From the records below, please repeat exactly the line that has "let wrap := 2 ^ 64 * 1000000000 * 2 ^ 32", the line that has "t.ticks = (s.ticks", and every line between them, and nothing else.
(Beginning of Material for this task)
-- ==== Sys2Proof/Certificates/Slice0/Obligations.lean ====
section
/-! DEFINITION. The statements about the package, for the provers. Those about a command say in which states it runs, what the next
state holds, and what it leaves unchanged. -/

open Sys2Proof Sys2Proof.Machine

/-! ### The block as a whole -/

/-- The source is shown to nobody or to the Keeper, so that nothing serves it by itself. -/
def Sys2Proof.Machine.State.quietSource (s : State) (die src : Nat) : Prop := s.rd .BELL_TGT_KIND die src ≤ 1

/-- A step takes the command at the front of the queue and runs it on the state with the queue's rest; with no command waiting the
block idles, which is the model's choice (log entry 1). -/
def Obligations.StepRunsTheFrontCommand : Prop :=
  ∀ s : State,
    (∀ c rest, s.pending = c :: rest → step s = exec c { s with pending := rest }) ∧ (s.pending = [] → step s = .next s)

/-- No command stops the block, and none touches the commands that wait behind it. -/
def Obligations.EveryCommandAnswers : Prop :=
  ∀ (c : Instr) (s : State), Runs c s fun t => t.pending = s.pending ∧ s.fresh ≤ t.fresh

/-- The state after reset is sound. -/
def Obligations.ResetIsSound : Prop := State.reset.Sound

/-- Every step keeps a sound state sound: registers, memory and configuration store stay in canonical form, and every register value
stays within its field. -/
def Obligations.EveryStepKeepsSoundness : Prop := ∀ s t : State, s.Sound → step s = .next t → t.Sound

/-- After reset a register field reads as its reset value in every copy, on every die and at every entry; a hinge entry maps its
logical core to the physical core of its own number; nothing stands in any memory. -/
def Obligations.ResetValues : Prop :=
  (∀ l f d i, f ≠ .HG_PHYS → State.reset.reg l f d i = f.info.reset % 2 ^ f.info.width) ∧
  (∀ d i, State.reset.rd .HG_PHYS d i = i % 32) ∧
  (∀ a, State.reset.byte a = 0 ∧ State.reset.cfgByte a = 0)

/-! ### Time (02_phase_and_time.md) -/

/-- A write to TIME_ADJ on die 0 starts a slew that replaces any other, and is discarded on other dies. -/
def Obligations.TimeAdjStartsASlew : Prop :=
  ∀ (s : State) (v : Word), s.Sound →
    Runs (.timeAdj 0 v) s (fun t =>
      t.rd .I_SILENCE 0 = 0 ∧
      (signed 32 v.toNat ≠ 0 ∧ 2048 ≤ s.rd .TIME_INCR 0 → t.timeAdj = v.toNat ∧ t.rd .TIME_STATUS_SLEWING 0 = 1) ∧
      (signed 32 v.toNat = 0 ∨ s.rd .TIME_INCR 0 < 2048 → t.timeAdj = 0 ∧ t.rd .TIME_STATUS_SLEWING 0 = 0) ∧
      s.OnlyRegs t [(.I_SILENCE, 0, 0), (.I_SLEW_MAG, 0, 0), (.I_SLEW_NEG, 0, 0), (.TIME_STATUS_SLEWING, 0, 0)]) ∧
    ∀ die, die ≠ 0 → exec (.timeAdj die v) s = .next s

/-- What the servo declares, and what the watch does when it is enabled and its time has passed, each on die 0; in any other state
the two events of the watch change nothing. -/
def Obligations.ServoAndHoldover : Prop :=
  ∀ s : State, s.Sound →
    Runs (.timeServoDeclareLocked 0) s (fun t =>
      t.rd .TIME_STATUS_SYNC 0 = 1 ∧ t.rd .I_SILENCE 0 = 0 ∧ s.OnlyRegs t [(.TIME_STATUS_SYNC, 0, 0), (.I_SILENCE, 0, 0)]) ∧
    Runs (.timeServoDeclareHoldover 0) s (fun t =>
      t.rd .TIME_STATUS_SYNC 0 = 2 ∧ t.rd .I_SILENCE 0 = 0 ∧ t.rd .I_HOLD 0 = 0 ∧
      s.OnlyRegs t [(.TIME_STATUS_SYNC, 0, 0), (.I_SILENCE, 0, 0), (.I_HOLD, 0, 0)]) ∧
    (s.rd .TIME_WATCH_EN 0 = 1 → s.rd .TIME_STATUS_SYNC 0 = 1 →
      s.rd .TIME_WATCH_SERVO_MS 0 * 500000 ≤ s.rd .I_SILENCE 0 →
      Runs .holdoverEntry s (fun t => t.rd .TIME_STATUS_SYNC 0 = 2 ∧ t.rd .I_HOLD 0 = 0 ∧
        s.OnlyRegs t [(.TIME_STATUS_SYNC, 0, 0), (.I_HOLD, 0, 0)])) ∧
    (s.rd .TIME_WATCH_EN 0 = 1 → s.rd .TIME_STATUS_SYNC 0 = 2 →
      s.rd .TIME_WATCH_HOLD_S 0 * 500000000 ≤ s.rd .I_HOLD 0 →
      Runs .holdoverExpiry s (fun t => t.rd .TIME_STATUS_SYNC 0 = 3 ∧ s.OnlyRegs t [(.TIME_STATUS_SYNC, 0, 0)])) ∧
    (s.rd .TIME_WATCH_EN 0 = 0 ∨ s.rd .TIME_STATUS_SYNC 0 ≠ 1 → exec .holdoverEntry s = .next s) ∧
    (s.rd .TIME_WATCH_EN 0 = 0 ∨ s.rd .TIME_STATUS_SYNC 0 ≠ 2 → exec .holdoverExpiry s = .next s)

/-- Device time under a tick. Without a pending step it advances by TIME_INCR, and by the step or the remainder of a slew; the slew
ends at the tick at which less than a step of it remains. With a pending step the committed value is loaded, and a slew ends. No
byte of any memory, no engine and no register outside the time block (19 R785) changes, but for the weight loads that engines repeat
after a fault and that end with the tick (05 R224, R842). -/
def Obligations.TickMovesDeviceTime : Prop :=
  ∀ s : State, s.Sound →
    let wrap := 2 ^ 64 * 1000000000 * 2 ^ 32
    let incr := s.rd .TIME_INCR 0
    let d := incr / 2048
    let mag := s.rd .I_SLEW_MAG 0
    let aside := fun t : State =>
      t.ticks = (s.ticks + 1) % 2 ^ 64 ∧ t.aux.engines = s.aux.engines ∧ s.SameBytes t ∧ s.BlocksBut t [2]
    let ticks := fun (c : Instr) (P : State → Prop) => Runs c s fun t => ∃ u, P u ∧ aside u ∧ t = endReloads.run u ∧
      ((∀ p ∈ s.aux.engines, p.2.reload = none) → t = u)
    (s.rd .TIME_STATUS_COMMIT_PENDING 0 = 0 → s.rd .TIME_STATUS_SLEWING 0 = 0 →
      ticks .timeTick fun t => t.fineTime = (s.fineTime + incr) % wrap ∧ t.rd .TIME_STEP_COUNT 0 = s.rd .TIME_STEP_COUNT 0) ∧
    (s.rd .TIME_STATUS_COMMIT_PENDING 0 = 0 → s.rd .TIME_STATUS_SLEWING 0 = 1 → d ≠ 0 → d ≤ mag →
      ticks .timeTick fun t =>
        t.fineTime = (if s.rd .I_SLEW_NEG 0 = 1 then s.fineTime + incr - d else s.fineTime + incr + d) % wrap ∧
        t.rd .I_SLEW_MAG 0 = mag - d ∧ t.rd .TIME_STATUS_SLEWING 0 = 1) ∧
    (s.rd .TIME_STATUS_COMMIT_PENDING 0 = 0 → s.rd .TIME_STATUS_SLEWING 0 = 1 → mag < d →
      ticks .slewEnd fun t =>
        t.fineTime = (if s.rd .I_SLEW_NEG 0 = 1 then s.fineTime + incr - mag else s.fineTime + incr + mag) % wrap ∧
        t.rd .TIME_STATUS_SLEWING 0 = 0 ∧ t.timeAdj = 0) ∧
    (s.rd .TIME_STATUS_COMMIT_PENDING 0 = 1 →
      ticks .timeStep fun t =>
        t.fineTime = ((s.reg .pend .TIME_SET_SEC 0 0 * 1000000000 + s.reg .pend .TIME_SET_NS 0 0) * 2 ^ 32 +
          s.reg .pend .TIME_SET_FRAC 0 0 * 2 ^ 16) % wrap ∧
        t.rd .TIME_STATUS_COMMIT_PENDING 0 = 0 ∧ t.rd .TIME_STEP_COUNT 0 = (s.rd .TIME_STEP_COUNT 0 + 1) % 2 ^ 32 ∧
        t.timeAdj = 0 ∧ t.rd .TIME_STATUS_SLEWING 0 = 0)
(End of Material for this task)
- [Exercise result]
    let wrap := 2 ^ 64 * 1000000000 * 2 ^ 32
    let incr := s.rd .TIME_INCR 0
    let d := incr / 2048
    let mag := s.rd .I_SLEW_MAG 0
    let aside := fun t : State =>
      t.ticks = (s.ticks + 1) % 2 ^ 64 ∧ t.aux.engines = s.aux.engines ∧ s.SameBytes t ∧ s.BlocksBut t [2]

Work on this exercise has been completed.